INPUT MATERIAL =>
——————
theorem execCacEnable_keeps {s t : State} (h : execCacEnable s = .next t) : Keeps s t := .next h <| by
  have h0 := Keeps.refl s
  repeat' first
    | with_reducible assumption | intro _ | with_reducible exact Keeps.refl _ | with_reducible apply State.byHost_keeps
    | with_reducible apply State.cacOn_keeps

theorem execOxlEnable_keeps {s t : State} (h : execOxlEnable s = .next t) : Keeps s t := .next h <| by
  have h0 := Keeps.refl s
  repeat' first
    | with_reducible assumption | intro _ | with_reducible exact Keeps.refl _ | with_reducible apply State.byHost_keeps
    | with_reducible apply State.oxlOn_keeps

theorem execPattern_keeps {s t : State} (h : execPattern s = .next t) : Keeps s t := .next h <| by
  have h0 := Keeps.refl s
  repeat' first
    | with_reducible assumption | intro _ | with_reducible exact Keeps.refl _ | with_reducible apply State.byHost_keeps
    | with_reducible apply State.rehearseMode_keeps

theorem execMarch_keeps {s t : State} (h : execMarch s = .next t) : Keeps s t := .next h <| by
  have h0 := Keeps.refl s
  repeat' first
    | with_reducible assumption | intro _ | with_reducible exact Keeps.refl _ | with_reducible apply State.byHost_keeps
    | with_reducible apply State.rehearseMode_keeps

theorem execTraffic_keeps {s t : State} (h : execTraffic s = .next t) : Keeps s t := .next h <| by
  have h0 := Keeps.refl s
  repeat' first
    | with_reducible assumption | intro _ | with_reducible exact Keeps.refl _ | with_reducible apply State.byHost_keeps
    | with_reducible apply State.rehearseMode_keeps

theorem execRehearsalDone_keeps (outcome : RehOutcome) {s t : State} (h : execRehearsalDone outcome s = .next t) : Keeps s t := .next h <| by
  have h0 := Keeps.refl s
  repeat' first
    | with_reducible assumption | intro _ | with_reducible exact Keeps.refl _ | with_reducible apply State.rehearsalEnds_keeps

theorem execScrubSector_keeps (chan : ChanNo) (addr : Nat) (outcome : ScrubOutcome)
    {s t : State} (h : execScrubSector chan addr outcome s = .next t) : Keeps s t := .next h <| by
  have h0 := Keeps.refl s
  repeat' first
    | with_reducible assumption | intro _ | with_reducible exact Keeps.refl _ | with_reducible apply State.scrub_keeps
    | with_reducible apply State.settle_keeps

theorem execCacheScrub_keeps (slice : DieNo) (way : Fin 18) (addr : Nat) (outcome : ScrubOutcome)
    {s t : State} (h : execCacheScrub slice way addr outcome s = .next t) : Keeps s t := .next h <| by
  have h0 := Keeps.refl s
  repeat' first
    | with_reducible assumption | intro _ | with_reducible exact Keeps.refl _ | with_reducible apply State.scrubLine_keeps

theorem execCorrHourRollover_keeps {s t : State} (h : execCorrHourRollover s = .next t) : Keeps s t := .next h <| by
  have h0 := Keeps.refl s
  repeat' first
    | with_reducible assumption | intro _ | with_reducible exact Keeps.refl _ | with_reducible apply Keeps.over
    | with_reducible apply State.setFld_keeps | with_reducible refine Keeps.setMem _ ?_ (fun h => h)
    | with_reducible refine Keeps.setShep _ ?_ (fun h => h) | with_reducible apply Keeps.ite
    | with_reducible refine Keeps.setMem _ ?_ (fun h => ⟨h.1, h.2.1, h.2.2.1, h.2.2.2.1, h.2.2.2.2.1, h.2.2.2.2.2.1,
        ⟨List.Pairwise.nil, fun _ hx => absurd hx List.not_mem_nil⟩, h.2.2.2.2.2.2.2⟩)

theorem execLsRowReplace_keeps (cluster : ClusterNo) (fault : RowFault)
    {s t : State} (h : execLsRowReplace cluster fault s = .next t) : Keeps s t := .next h <| by
  have h0 := Keeps.refl s
  repeat' first
    | with_reducible assumption | intro _ | with_reducible exact Keeps.refl _ | with_reducible apply State.replaceRow_keeps
    | with_reducible apply State.rowShows_keeps

theorem execClusterDeclaredFailed_keeps (cluster : ClusterNo)
    {s t : State} (h : execClusterDeclaredFailed cluster s = .next t) : Keeps s t := .next h <| by
  have h0 := Keeps.refl s
  repeat' first
    | with_reducible assumption | intro _ | with_reducible exact Keeps.refl _ | with_reducible apply State.declareOut_keeps

theorem execCacheWayReplace_keeps (slice : DieNo) (way : Fin 18)
    {s t : State} (h : execCacheWayReplace slice way s = .next t) : Keeps s t := .next h <| by
  have h0 := Keeps.refl s
  repeat' first
    | with_reducible assumption | intro _ | with_reducible exact Keeps.refl _ | with_reducible apply State.replaceWay_keeps

theorem execHbmLaneRepair_keeps (chan : ChanNo) (kind : HbmRepair)
    {s t : State} (h : execHbmLaneRepair chan kind s = .next t) : Keeps s t := .next h <| by
  have h0 := Keeps.refl s
  repeat' first
    | with_reducible assumption | intro _ | with_reducible exact Keeps.refl _ | with_reducible apply State.stackRepair_keeps

theorem execChannelDrainStart_keeps (chan : ChanNo) {s t : State} (h : execChannelDrainStart chan s = .next t) : Keeps s t := .next h <| by
  have h0 := Keeps.refl s
  repeat' first
    | with_reducible assumption | intro _ | with_reducible exact Keeps.refl _ | with_reducible apply State.settle_keeps
    | with_reducible apply State.beyondRepair_keeps

theorem execChannelDrainDone_keeps {s t : State} (h : execChannelDrainDone s = .next t) : Keeps s t := .next h <| by
  have h0 := Keeps.refl s
  repeat' first
    | with_reducible assumption | intro _ | with_reducible exact Keeps.refl _ | with_reducible apply State.drainDone_keeps
    | with_reducible apply State.settle_keeps

theorem execDataFrame_keeps (port : PortNo) (frame : Frame)
    {s t : State} (h : execDataFrame port frame s = .next t) : Keeps s t := .next h <| by
  have h0 := Keeps.refl s
  repeat' first
    | with_reducible assumption | intro _ | with_reducible exact Keeps.refl _ | with_reducible apply Keeps.clocked
    | with_reducible apply State.dataFrame_keeps

theorem execLinkFrame_keeps (port : PortNo) (frame : Frame) (fields : LinkFields)
    {s t : State} (h : execLinkFrame port frame fields s = .next t) : Keeps s t := .next h <| by
  have h0 := Keeps.refl s
  repeat' first
    | with_reducible assumption | intro _ | with_reducible exact Keeps.refl _ | with_reducible apply Keeps.clocked
    | with_reducible apply State.linkFrame_keeps

theorem execIdleFrame_keeps (port : PortNo) (frame : Frame)
    {s t : State} (h : execIdleFrame port frame s = .next t) : Keeps s t := .next h <| by
  have h0 := Keeps.refl s
  repeat' first
    | with_reducible assumption | intro _ | with_reducible exact Keeps.refl _ | with_reducible apply Keeps.clocked
    | with_reducible apply State.idleFrame_keeps

theorem execFrameAck_keeps (port : PortNo) (fseq : BitVec 12)
    {s t : State} (h : execFrameAck port fseq s = .next t) : Keeps s t := .next h <| by
  have h0 := Keeps.refl s
  repeat' first
    | with_reducible assumption | intro _ | with_reducible exact Keeps.refl _ | with_reducible apply Keeps.clocked
    | with_reducible apply State.ackFrames_keeps | with_reducible refine Keeps.setMem _ ?_ (fun h => h)
    | with_reducible refine Keeps.setShep _ ?_ (fun h => h) | with_reducible apply Keeps.ite | with_reducible apply Keeps.ite_fst
    | with_reducible apply Keeps.ite_snd

theorem execFrameNak_keeps (port : PortNo) (fseq : BitVec 12)
    {s t : State} (h : execFrameNak port fseq s = .next t) : Keeps s t := .next h <| by
  have h0 := Keeps.refl s
  repeat' first
    | with_reducible assumption | intro _ | with_reducible exact Keeps.refl _ | with_reducible apply Keeps.clocked
    | with_reducible apply State.nakFrames_keeps | with_reducible refine Keeps.setMem _ ?_ (fun h => h)
    | with_reducible refine Keeps.setShep _ ?_ (fun h => h) | with_reducible apply Keeps.ite | with_reducible apply Keeps.ite_fst
    | with_reducible apply Keeps.ite_snd

theorem execFrameReplayTimeout_keeps (port : PortNo) (fseq : BitVec 12)
    {s t : State} (h : execFrameReplayTimeout port fseq s = .next t) : Keeps s t := .next h <| by
  have h0 := Keeps.refl s
  repeat' first
    | with_reducible assumption | intro _ | with_reducible exact Keeps.refl _ | with_reducible apply Keeps.clocked
    | with_reducible apply State.replayFrame_keeps | with_reducible refine Keeps.setMem _ ?_ (fun h => h)
    | with_reducible refine Keeps.setShep _ ?_ (fun h => h) | with_reducible apply Keeps.ite | with_reducible apply Keeps.ite_fst
    | with_reducible apply Keeps.ite_snd

theorem execLinkCreditReturn_keeps (port : PortNo) (vc : VcNo) (frames : Nat)
    {s t : State} (h : execLinkCreditReturn port vc frames s = .next t) : Keeps s t := .next h <| by
  have h0 := Keeps.refl s
  repeat' first
    | with_reducible assumption | intro _ | with_reducible exact Keeps.refl _ | with_reducible apply Keeps.clocked
    | with_reducible apply State.creditReturned_keeps

theorem execLaneSwapCommand_keeps (port : PortNo) (lane : LaneNo)
    {s t : State} (h : execLaneSwapCommand port lane s = .next t) : Keeps s t := .next h <| by
  have h0 := Keeps.refl s
  repeat' first
    | with_reducible assumption | intro _ | with_reducible exact Keeps.refl _ | with_reducible apply Keeps.clocked
    | with_reducible apply State.swapCommand_keeps

theorem execLaneSwapDone_keeps (port : PortNo) {s t : State} (h : execLaneSwapDone port s = .next t) : Keeps s t := .next h <| by
  have h0 := Keeps.refl s
  repeat' first
    | with_reducible assumption | intro _ | with_reducible exact Keeps.refl _ | with_reducible apply Keeps.clocked
    | with_reducible apply State.swapDone_keeps

theorem execLaneFault_keeps (port : PortNo) (lane : LaneNo) {s t : State} (h : execLaneFault port lane s = .next t) : Keeps s t := .next h <| by
  have h0 := Keeps.refl s
  repeat' first
    | with_reducible assumption | intro _ | with_reducible exact Keeps.refl _ | with_reducible apply Keeps.clocked
    | with_reducible apply State.laneFails_keeps

theorem execRttProbe_keeps (port : PortNo) (probe : RttProbe)
    {s t : State} (h : execRttProbe port probe s = .next t) : Keeps s t := .next h <| by
  have h0 := Keeps.refl s
  repeat' first
    | with_reducible assumption | intro _ | with_reducible exact Keeps.refl _ | with_reducible apply Keeps.clocked
    | with_reducible apply State.probeIn_keeps

theorem execDelayRemeasure_keeps {s t : State} (h : execDelayRemeasure s = .next t) : Keeps s t := .next h <| by
  have h0 := Keeps.refl s
  repeat' first
    | with_reducible assumption | intro _ | with_reducible exact Keeps.refl _ | with_reducible apply Keeps.clocked
    | with_reducible apply State.remeasure_keeps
——————
TASK PROMPT =>
Show all lines from the records above where the word "ScrubOutcome" occurs.

THE COMPLETED TASK =>
theorem execScrubSector_keeps (chan : ChanNo) (addr : Nat) (outcome : ScrubOutcome)
theorem execCacheScrub_keeps (slice : DieNo) (way : Fin 18) (addr : Nat) (outcome : ScrubOutcome)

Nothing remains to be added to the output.